Nelly called Kris a bad name, but she was very quiet as Kris strapped herself into her bunk.

52

Kris was locked in tight at her Weapons station as they went through the next jump.

And for good cause.

They landed dangerously close to Iteeche territory, and . . . maybe worse . . . the area where the Iteeche scout ships had vanished. Kris hoped that the flaming-hot datum they’d left way the other end of the galaxy would attract aliens away from this corner of space, but you could never tell who had gotten The Word, and who hadn’t.

Nelly was wrong about the odds of hitting two rocky systems. Or maybe Nelly was right and Captain Drago was also right about Kris’s having exhausted the Longknife supply of luck.

“All rocks,” Chief Beni reported. “Not even a small gas bag in sight.”

“Jump points,” the captain snapped.

“Only one other new fuzzy one,” the chief replied.

“Give Sulwan a course heading.
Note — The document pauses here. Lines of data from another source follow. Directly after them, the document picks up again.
-- ==== Sys2Proof/Tests/Slice0.lean ====
section
/-! SUPPORT. Tests: ill-formed terms refused, a word of every constructor decoded, one step each on the
vectors of spec/95_test_vectors.md (named in the comments), and for every statement with hypotheses a
state and operands that meet them together. -/

namespace Sys2Proof.Tests

open Sys2Proof Sys2Proof.Machine

/-! ## Ill-formed terms -/

theorem test_wf_refuses_sys_of_cls : (Instr.sys 0x0E0).wf false = false := by decide
theorem test_wf_refuses_sys_of_ret : (Instr.sys 0x0EE).wf true = false := by decide
theorem test_wf_refuses_strict_seReg : (Instr.seReg 1 2 1).wf true = false := by decide
theorem test_wf_refuses_strict_sneReg : (Instr.sneReg 1 2 0xF).wf true = false := by decide
theorem test_wf_refuses_loose_nop5 : (Instr.nop5XYN 1 2 1).wf false = false := by decide
theorem test_wf_refuses_nop5_of_se : (Instr.nop5XYN 1 2 0).wf true = false := by decide
theorem test_wf_refuses_loose_nop9 : (Instr.nop9XYN 1 2 1).wf false = false := by decide
theorem test_wf_refuses_nop9_of_sne : (Instr.nop9XYN 1 2 0).wf true = false := by decide
theorem test_wf_refuses_nopE_of_skp : (Instr.nopE 1 0x9E).wf false = false := by decide
theorem test_wf_refuses_nopF_of_delay : (Instr.nopF 1 0x07).wf false = false := by decide
theorem test_wf_accepts : (Instr.sys 0x123).wf false = true ∧ (Instr.seReg 1 2 1).wf false = true ∧
    (Instr.nop5XYN 1 2 1).wf true = true ∧ (Instr.nopE 1 0x9F).wf true = true := by decide

/-! ## Decoding: each word is its pattern of spec/30_encoding.md R77, written out -/

theorem test_decode_family0 : decodeWord false 0x00E0 = .cls ∧ decodeWord false 0x00EE = .ret ∧
    decodeWord false 0x0123 = .sys 0x123 ∧ decodeWord false 0x01E0 = .sys 0x1E0 ∧
    decodeWord false 0x0FEE = .sys 0xFEE := by decide
theorem test_decode_addresses : decodeWord false 0x1234 = .jp 0x234 ∧ decodeWord false 0x2300 = .call 0x300 ∧
    decodeWord false 0xA21E = .ldI 0x21E ∧ decodeWord false 0xBF01 = .jpOff 0xF01 := by decide
theorem test_decode_immediates : decodeWord false 0x3310 = .seImm 3 0x10 ∧
    decodeWord false 0x4E21 = .sneImm 0xE 0x21 ∧ decodeWord false 0x6A7B = .ldImm 0xA 0x7B ∧
    decodeWord false 0x7F01 = .addImm 0xF 0x01 ∧ decodeWord false 0xC30F = .rnd 3 0x0F := by decide
theorem test_decode_family8 : decodeWord false 0x8120 = .ldReg 1 2 ∧ decodeWord false 0x8121 = .orReg 1 2 ∧
    decodeWord false 0x8122 = .andReg 1 2 ∧ decodeWord false 0x8123 = .xorReg 1 2 ∧
    decodeWord false 0x8124 = .addReg 1 2 ∧ decodeWord false 0x8125 = .subReg 1 2 ∧
    decodeWord false 0x8126 = .shrReg 1 2 ∧ decodeWord false 0x8127 = .subnReg 1 2 ∧
    decodeWord false 0x812E = .shlReg 1 2 := by decide
theorem test_decode_family8_nops : decodeWord false 0x8128 = .nop8XY8 1 2 ∧
    decodeWord false 0x8129 = .nop8XY9 1 2 ∧ decodeWord false 0x812A = .nop8XYA 1 2 ∧
    decodeWord false 0x812B = .nop8XYB 1 2 ∧ decodeWord false 0x812C = .nop8XYC 1 2 ∧
    decodeWord false 0x812D = .nop8XYD 1 2 ∧ decodeWord false 0x812F = .nop8XYF 1 2 := by decide
theorem test_decode_families59 : decodeWord false 0x5120 = .seReg 1 2 0 ∧
    decodeWord false 0x9120 = .sneReg 1 2 0 ∧ decodeWord false 0x5121 = .seReg 1 2 1 ∧
    decodeWord true 0x5121 = .nop5XYN 1 2 1 ∧ decodeWord true 0x912F = .nop9XYN 1 2 0xF ∧
    decodeWord true 0x9120 = .sneReg 1 2 0 := by decide
theorem test_decode_draw_and_keys : decodeWord false 0xD015 = .drw 0 1 5 ∧ decodeWord false 0xE19E = .skp 1 ∧
    decodeWord false 0xE1A1 = .sknp 1 ∧ decodeWord false 0xE09F = .nopE 0 0x9F := by decide
theorem test_decode_familyF : decodeWord false 0xF307 = .ldVxDt 3 ∧ decodeWord false 0xF50A = .ldVxK 5 ∧
    decodeWord false 0xF315 = .ldDtVx 3 ∧ decodeWord false 0xF318 = .ldStVx 3 ∧
    decodeWord false 0xF11E = .addI 1 ∧ decodeWord false 0xF029 = .ldF 0 ∧
    decodeWord false 0xF533 = .ldB 5 ∧ decodeWord false 0xF155 = .stRegs 1 ∧
    decodeWord false 0xFF65 = .ldRegs 0xF ∧ decodeWord false 0xF030 = .nopF 0 0x30 := by decide
theorem test_decode_bytes_rejects_by_name : decodeBytes false [0x12] = .error (.truncated 1) := by decide
theorem test_decode_bytes_big_endian :
    decodeBytes false [0x12, 0x34, 0x56] = .ok (.jp 0x234, [0x56]) := by decide
theorem test_encode_words : encode (.shlReg 1 2) = 0x812E ∧ encode (.drw 0 1 5) = 0xD015 ∧
    encode (.ldRegs 0xF) = 0xFF65 ∧ encode (.jpOff 0xF01) = 0xBF01 := by decide
theorem test_table_word : decodeTableWord 16 0xD015 = some (.drw 0 1 5) := by decide

/-! ## One step -/

/-- What `f` shows of the state after one step. -/
def stepped {α : Type} (s : State) (f : State → α) : Option α :=
  match step s with
  | .next t => some (f t)
  | .fault _ => none
  | .refused _ => none

/-- What `f` shows of the state after one step that runs the word `w`. -/
def after {α : Type} (s : State) (w : Nat) (f : State → α) : Option α := stepped (s.withFetchWord 16 w) f

/-- The state after reset with one parameter or field changed is written from this. -/
abbrev s0 : State := State.reset

/-- Two registers of the state after reset set. -/
def regs (x : RegIdx) (v : Byte) (y : RegIdx) (u : Byte) : State := (s0.setReg x v).setReg y u

/-- FE2: an odd pc fetches its two bytes. -/
theorem test_odd_pc : after (s0.setPc 0x201) 0x6007 (fun t => (t.reg 0, t.pc)) = some (0x07, 0x203) := by
  decide
/-- FE3. -/
theorem test_last_fetch : after (s0.setPc 0xFFE) 0x0000 (fun t => (t.pc, t.halted)) = some (0x1000, none) := by
  decide
/-- FE4. -/
theorem test_fetch_fatal : step (s0.setPc 0x1000) =
    .next { s0 with pc := 0x1000, faultPc := 0x1000, halted := some .pcOutOfBounds } := rfl
/-- FE6. -/
theorem test_halted_stuck : step { s0 with halted := some .stackUnderflow } =
    .fault (.executorHalted .stackUnderflow) := rfl
/-- The table of spec/60_exceptions.md R205. -/
theorem test_condition_codes : [Condition.fatal .pcOutOfBounds, .fatal .stackUnderflow, .fatal .stackOverflow,
    .addressOutOfRange].map Condition.code = [1, 2, 3, 4] := by decide
/-- W10. -/
theorem test_font_glyph0 : (List.range 5).map (fun k => s0.byteAt (0x050 + k)) = [0xF0, 0x90, 0x90, 0x90, 0xF0] := by
  decide

/-- DR1, W1. -/
theorem test_cls : after ((((s0.setPixel 0 0 true).setPixel 63 31 true)).setReg vF 7) 0x00E0
    (fun t => (t.fb, t.reg vF, t.pc)) = some (blankScreen, 7, 0x202) := by decide
/-- DR12: the right edge and the collision. -/
theorem test_drw_edge : after (((((s0.setReg 0 0x3C).setI 0x300).storeByte 0x300 0xFF).setPixel 63 0 true)) 0xD011
    (fun t => (t.pixel 60 0, t.pixel 62 0, t.pixel 63 0, t.pixel 0 0, t.reg vF)) =
      some (true, true, false, false, 1) := by decide
/-- DR6: a row beyond memory. -/
theorem test_drw_beyond : after (((s0.setI 0xFFE).storeByte 0xFFE 0x80).storeByte 0xFFF 0x40) 0xD013
    (fun t => (t.pixel 0 0, t.pixel 1 1, t.aor, t.aorLog, t.reg vF)) =
      some (true, true, true, [0x1000], 0) := by decide
/-- CF1. -/
theorem test_ret : after { s0 with sp := 1, stack := s0.stack.set 0 0x204, pc := 0x300 } 0x00EE
    (fun t => (t.pc, t.sp)) = some (0x204, 0) := by decide
/-- CF2. -/
theorem test_ret_empty : after s0 0x00EE (fun t => (t.pc, t.halted, t.faultPc)) =
    some (0x200, some .stackUnderflow, 0x200) := by decide
/-- CF22. -/
theorem test_sys : after s0 0x0123 (fun t => (t.pc, t.V)) = some (0x202, s0.V) := by decide
/-- CF3. -/
theorem test_jp : after s0 0x1234 (fun t => t.pc) = some 0x234 := by decide
/-- CF6. -/
theorem test_call : after s0 0x2300 (fun t => (t.slot 0, t.sp, t.pc)) = some (0x202, 1, 0x300) := by decide
/-- CF7. -/
theorem test_call_full : after { s0 with sp := 16, pc := 0x400 } 0x2300
    (fun t => (t.pc, t.sp, t.halted, t.faultPc)) = some (0x400, 16, some .stackOverflow, 0x400) := by decide
/-- CF9. -/
theorem test_seImm : after (s0.setReg 3 0x10) 0x3310 (fun t => t.pc) = some 0x204 := by decide
/-- CF10. -/
theorem test_seImm_not : after (s0.setReg 3 0x11) 0x3310 (fun t => t.pc) = some 0x202 := by decide
/-- CF11. -/
theorem test_sneImm : after (s0.setReg 3 0x10) 0x4310 (fun t => t.pc) = some 0x202 := by decide
/-- CF12. -/
theorem test_sneImm_skip : after (s0.setReg 3 0x11) 0x4310 (fun t => t.pc) = some 0x204 := by decide
/-- CF13, and FE9: the low nibble is free. -/
theorem test_seReg : after (regs 1 7 2 7) 0x5120 (fun t => t.pc) = some 0x204 ∧
    after (regs 1 7 2 7) 0x5121 (fun t => t.pc) = some 0x204 := by decide
/-- FE10: the strict decoder. -/
theorem test_nop5 : after { regs 1 7 2 7 with cfg := { Config.default with strict59 := true } } 0x5121
    (fun t => t.pc) = some 0x202 := by decide
/-- CF15, CF16. -/
theorem test_sneReg : after (regs 1 7 2 8) 0x9120 (fun t => t.pc) = some 0x204 ∧
    after s0 0x9110 (fun t => t.pc) = some 0x202 := by decide
/-- R78: 9XYN with N ≠ 0 under the strict decoder. -/
theorem test_nop9 : after { regs 1 7 2 8 with cfg := { Config.default with strict59 := true } } 0x9121
    (fun t => t.pc) = some 0x202 := by decide
/-- CF18, CF20. -/
theorem test_jpOff_legacy :
    after { regs 0 4 2 8 with cfg := { Config.default with jumpOffsetUsesVx := some false } } 0xB210
      (fun t => t.pc) = some 0x214 ∧
    after { regs 0 0xFF 2 8 with cfg := { Config.default with jumpOffsetUsesVx := some false } } 0xBFFF
      (fun t => t.pc) = some 0x10FE := by decide
/-- CF19, CF21. -/
theorem test_jpOff_quirk :
    after { regs 0 4 2 8 with cfg := { Config.default with jumpOffsetUsesVx := some true } } 0xB210
      (fun t => t.pc) = some 0x218 ∧
    after { regs 0 4 0xF 2 with cfg := { Config.default with jumpOffsetUsesVx := some true } } 0xBF00
      (fun t => t.pc) = some 0xF02 := by decide

/-- AL1. -/
theorem test_ldImm : after s0 0x6A7B (fun t => t.reg 0xA) = some 0x7B := by decide
/-- AL2, AL3. -/
theorem test_addImm : after (regs 0 0xFF vF 0xFF) 0x7001 (fun t => (t.reg 0, t.reg vF)) = some (0, 0xFF) ∧
    after (regs 0 0 vF 0xFF) 0x7F01 (fun t => t.reg vF) = some 0 := by decide
/-- AL5. -/
theorem test_ldReg : after (regs 1 0 2 0x3C) 0x8120 (fun t => (t.reg 1, t.reg 2)) = some (0x3C, 0x3C) := by decide
/-- AL6. -/
theorem test_orReg : after ((regs 1 0x0F 2 0xF0).setReg vF 5) 0x8121 (fun t => (t.reg 1, t.reg vF)) =
    some (0xFF, 5) := by decide
/-- AL7. -/
theorem test_andReg : after (regs 1 0x3C 2 0x0F) 0x8122 (fun t => t.reg 1) = some 0x0C := by decide
/-- AL8. -/
theorem test_xorReg : after (regs 1 0x3C 2 0x0F) 0x8123 (fun t => t.reg 1) = some 0x33 := by decide
/-- AL12, AL13. -/
theorem test_addReg : after (regs 1 0xFF 2 0xFF) 0x8124 (fun t => (t.reg 1, t.reg vF)) = some (0xFE, 1) ∧
    after (regs 1 0xFF 2 0) 0x8124 (fun t => (t.reg 1, t.reg vF)) = some (0xFF, 0) := by decide
/-- AL15, AL16: X = F, both orders of the writes. -/
theorem test_addReg_vF : after (regs 1 1 vF 0xFF) 0x8F14 (fun t => t.reg vF) = some 1 ∧
    after { regs 1 1 vF 0xFF with cfg := { Config.default with flagWriteLast := false } } 0x8F14
      (fun t => t.reg vF) = some 0 := by decide
/-- AL17, AL18. -/
theorem test_subReg : after (regs 1 5 2 3) 0x8125 (fun t => (t.reg 1, t.reg vF)) = some (2, 1) ∧
    after (regs 1 5 2 5) 0x8125 (fun t => (t.reg 1, t.reg vF)) = some (0, 0) := by decide
/-- AL19, AL22. -/
theorem test_subReg_wrap : after (regs 1 0 2 1) 0x8125 (fun t => (t.reg 1, t.reg vF)) = some (0xFF, 0) ∧
    after { regs 1 3 vF 5 with cfg := { Config.default with flagWriteLast := false } } 0x8F15
      (fun t => t.reg vF) = some 2 := by decide
/-- AL26, AL28. -/
theorem test_shrReg : after (regs 1 0 2 5) 0x8126 (fun t => (t.reg 1, t.reg vF)) = some (2, 1) ∧
    after (regs 1 0 2 4) 0x8126 (fun t => (t.reg 1, t.reg vF)) = some (2, 0) := by decide
/-- AL27. -/
theorem test_shrReg_own : after { regs 1 5 2 0xFF with cfg := { Config.default with shiftCopiesVy := false } } 0x8126
    (fun t => (t.reg 1, t.reg vF)) = some (2, 1) := by decide
/-- AL23, AL24. -/
theorem test_subnReg : after (regs 1 3 2 5) 0x8127 (fun t => (t.reg 1, t.reg vF)) = some (2, 1) ∧
    after (regs 1 5 2 3) 0x8127 (fun t => (t.reg 1, t.reg vF)) = some (0xFE, 0) := by decide
/-- AL30, AL32. -/
theorem test_shlReg : after (regs 1 0 2 0x81) 0x812E (fun t => (t.reg 1, t.reg vF)) = some (2, 1) ∧
    after (regs 1 0 2 0x7F) 0x812E (fun t => (t.reg 1, t.reg vF)) = some (0xFE, 0) := by decide
/-- AL33. -/
theorem test_shlReg_own : after { regs 1 0xFF 2 0 with cfg := { Config.default with shiftCopiesVy := false } } 0x812E
    (fun t => (t.reg 1, t.reg vF)) = some (0xFE, 1) := by decide
/-- AL36. -/
theorem test_nop8 : [0x8128, 0x8129, 0x812A, 0x812B, 0x812C, 0x812D, 0x812F].all (fun w =>
    after (s0.setReg 1 0x55) w (fun t => (t.V, t.pc)) == some ((s0.setReg 1 0x55).V, 0x202)) = true := by decide
/-- AL37, for whatever byte is drawn. -/
theorem test_rnd (x : RegIdx) (s : State) : exec (.rnd x 0x0F) s =
    .next ({ s with draws := s.draws + 1 }.setReg x (Config.draw8 s.draws &&& 0x0F)) := rfl

/-- IM1. -/
theorem test_ldI : after s0 0xA123 (fun t => t.I) = some 0x123 := by decide
/-- IM3, IM4. -/
theorem test_addI : after ((s0.setI 0xFFF).setReg 1 1) 0xF11E (fun t => (t.I, t.reg vF)) = some (0x1000, 1) ∧
    after ((regs 1 1 vF 7).setI 0x1005) 0xF11E (fun t => (t.I, t.reg vF)) = some (6, 7) := by decide
/-- IM5, IM8. -/
theorem test_addI_flag :
    after { (regs 1 1 vF 7).setI 0x1005 with cfg := { Config.default with fx1eClearsVf := true } } 0xF11E
      (fun t => (t.I, t.reg vF)) = some (6, 0) ∧
    after ((s0.setReg vF 1).setI 0xFFF) 0xFF1E (fun t => (t.I, t.reg vF)) = some (0x1000, 1) := by decide
/-- IM10, IM12. -/
theorem test_ldF : after (s0.setReg 0 4) 0xF029 (fun t => t.I) = some 0x064 ∧
    after (s0.setReg 0 0xFF) 0xF029 (fun t => t.I) = some 0x54B := by decide
/-- IM15. -/
theorem test_ldB : after ((s0.setReg 5 0xFF).setI 0x300) 0xF533
    (fun t => (t.byteAt 0x300, t.byteAt 0x301, t.byteAt 0x302, t.I)) = some (2, 5, 5, 0x300) := by decide
/-- IM17. -/
theorem test_ldB_beyond : after ((s0.setReg 5 0x7B).setI 0xFFE) 0xF533
    (fun t => (t.byteAt 0xFFE, t.byteAt 0xFFF, t.aor, t.aorLog, t.pc)) =
      some (1, 2, true, [0x1000], 0x202) := by decide
/-- IM19. -/
theorem test_stRegs : after ((regs 0 1 1 2).setI 0x300) 0xF155
    (fun t => (t.byteAt 0x300, t.byteAt 0x301, t.byteAt 0x302, t.I)) = some (1, 2, 0, 0x300) := by decide
/-- IM21. -/
theorem test_stRegs_beyond : after ((regs 0 0xAA 1 0xBB).setI 0xFFF) 0xF155
    (fun t => (t.byteAt 0xFFF, t.aorLog)) = some (0xAA, [0x1000]) := by decide
/-- IM22. -/
theorem test_ldRegs : after (((s0.storeByte 0x300 7).storeByte 0x301 9).setI 0x300) 0xF165
    (fun t => (t.reg 0, t.reg 1, t.reg 2, t.I)) = some (7, 9, 0, 0x300) := by decide
/-- IM24. -/
theorem test_ldRegs_beyond : after (((s0.storeByte 0xFFF 0x11).setReg 1 0x22).setI 0xFFF) 0xF165
    (fun t => (t.reg 0, t.reg 1, t.aorLog)) = some (0x11, 0x22, [0x1000]) := by decide

/-- One key. -/
def oneKey (k : Key) : KeySet := noKeys.set k.val true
Navigator, aim us there, and spare the reaction mass.”

Sulwan’s usual prompt response was slow in coming. She worked her board for a long time. Then muttered a few curse words and started all over again. Finally, she broke into a victorious grin and turned to face the captain. “Sir. If we use .05-gee acceleration and the proper vectors, we should make the jump in eighteen hours, Captain.”

“Do it, ma’am,” he ordered, and it was done. Then the skipper turned to Kris.

“Does that computer of yours have any kind of idea where we are?”

“Nelly?” Kris said.

“This is interesting,” the computer replied.

“What’s that mean?” Kris said, discovering that her stomach could get an even more sinking feeling than it had habitually had since that huge mother ship entered Kris’s life.